The ticks were collected from cattle of all ages and both sexes after the cattle were restrained. The ticks were taken from the entire surface of the cattle body, first targeting areas preferably ticks, namely the udders, testicles, ears, and proximities of the mucous membranes (anogenital region). The ticks were removed using foam-toothed pliers, ensuring that their integrity was preserved. They were then stored individually in the previously labeled tubes, including the name of the site and the identification numbers of the park, the ox, and the tick. All the ticks collected from the same park were gathered in bags and sent to the laboratory at the headquarters of the Ministère de la Production Animale et des Ressources Halieutiques of each study location for their identification.

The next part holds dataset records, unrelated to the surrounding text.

/-- R4, R5, R7, R12, R16: a bad frame period at Port D is counted and judged, and forwarded unchanged in THROUGH and
DETACHED by a member; nothing is read. At a DOWN port, and for a sync pattern missed before the first one found, the
row does not occur: it changes nothing but the level of HOLD_N it carries (log 5, log 6, log 32). -/
def Obligations.BadReturnFrameIsForwarded : Prop :=
  ∀ (s : State) (c : Instr) (octets : Option (List Byte)) (b : Bool), s.pins.rstLow = false →
    (c = .syncMissingPeriod .D b ∧ octets = none ∨
      c = .returnFrameReceive (octets.getD []) ∧ octets.isSome ∧ b = s.pins.holdPulled ∧
        goodFrame? true (octets.getD []) = none) →
    (s.chain.portD.state = .down ∨ octets = none ∧ s.chain.syncD = false →
      exec c s = .next (s.setHoldPulled b)) ∧
    (s.chain.portD.state ≠ .down → (octets = none → s.chain.syncD = true) →
      ∃ t, exec c s = .next t ∧ t.events.badD = min top32 (s.events.badD + 1) ∧
        t.events.latched .badFrame = true ∧
        t.chain.portD = (if s.chain.portD.state = .locked ∧ min 64 (s.chain.portD.bad + 1) < s.chain.lockB
          then ⟨.locked, 0, min 64 (s.chain.portD.bad + 1)⟩
          else if s.chain.portD.state = .locked then ⟨.seeking, 0, 0⟩
          else ⟨.seeking, 0, min 64 (s.chain.portD.bad + 1)⟩) ∧
        t.chain.txU = (if t.chain.turnaround = .chainEnd then s.chain.txU
          else if s.chain.leader then none else octets) ∧
        t = { s with
          pins := ⟨false, b⟩
          chain := { s.chain with
            portD := t.chain.portD
            syncD := true
            turnaround := t.chain.turnaround
            discard := t.chain.discard
            switchNo := t.chain.switchNo
            switchOpen := t.chain.switchOpen
            sinceSwitch := t.chain.sinceSwitch
            txU := t.chain.txU }
          events := { s.events with latch := t.events.latch, badD := t.events.badD } } ∧
        (s.ChainLaw → t.chain =
          (if s.chain.turnaround = .through ∧ t.chain.portD.state ≠ .locked
           then { s.chain with
             portD := t.chain.portD, syncD := true, turnaround := .chainEnd, discard := false
             switchOpen := false }
           else { s.chain with portD := t.chain.portD, syncD := true, txU := t.chain.txU }) ∧
          t.events.latch = s.events.latch ||| Event.word .badFrame |||
            (if s.chain.portD.state = .locked ∧ t.chain.portD.state ≠ .locked then Event.word .chainD else 0) |||
            (if s.chain.turnaround = .through ∧ t.chain.portD.state ≠ .locked then Event.word .topology else 0)))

This identification was made under a binocular microscope using the identification keys from Walker and Bouattour (2003), Meddour-Bouderda and Meddour (2006), and Apanaskevich and Horack (2007, 2009). Ticks were first sorted according to their development stage and then by genus and species. They were then transferred to a canister containing liquid nitrogen for storage.

CHFV detection in ticks

The ticks were crushed with 500 μL of phosphate-buffered saline buffer by an automatic grinder. The FastPrep-24™5G. After centrifugation, the supernatants were recovered in a 1.5-mL Eppendorf tube. One hundred forty microliters of supernatants were used for RNA extraction using the QIAamp Viral RNA Extraction Kit (QIAGEN, Valencia, CA), according to the manufacturer's protocol. The RNAs eluted after extraction were stored at a temperature of −80°C. Molecular detection of the virus was performed by real-time RT-PCR (One-step Applied Biosystems) using Ambion's AgPathTM One-step RT-PCR Kit. Primers and probe specific to the FHCV virus were used. These primers were for the forward primer (designated CCHF S1) TCT CAA AGA AAC ACG TGC C, the sequence of the reverse primer (designated CCHF S122) is CCT TTT TGA ACT CTT CAA ACC, and the sequence of the probe (designated CCHF probe) is FAM-ACT CAA GGKAAC ACT GTG GGC GTA AG-BHQ1 for the amplification of the S segment of CCHFV (Atkinson et al. 2012) The RT-PCR was performed in a reaction volume of 25 μL containing 1 μL of extracted RNA, 2xQuantitect Probe, nuclease-free water, primer, and probe. The following amplification program was used: 50°C for 10 min for the reverse transcription phase, 95°C for 15 min for the denaturation phase, followed by 40 cycles at 95°C for 15 s and 60°C for 1 min.

Data analysis

The data were entered using EpiData 3.1 software. Data were analyzed using EpiInfo 7.1.3.0. The qualitative and quantitative data were expressed as proportions and means, respectively. Comparison between proportions were carried out using Pearson χ² test. The statistical significance was set at 0.05.

Results

Genera and species of ticks

In the five regions under study, 72 farms were visited. A total of 4219 ticks were sampled from 1407 cattle. Of the ticks sampled, 4088 (96.9%) were adults and 131 (3.1%) were nymphs. The identification of adult ticks revealed the presence of three distinct genera, namely, Amblyomma, Hyalomma, and Rhipicephalus. The genus Rhipicephalus had the highest number of ticks with 54.2% (2217/4088) of the ticks collected and embodied in five species, Rhipicephalus (Boophilus) annulatus (Say, 1821), Rhipicephalus (Boophilus) decoloratus, Rhipicephalus (Boophilus) geigyi, Rhipicephalus (Boophilus) microplus, and Rhipicephalus sanguineus. It is followed by the genus Amblyomma with 43.7% (1785/4088) and represented by a single species [Amblyomma variegatum].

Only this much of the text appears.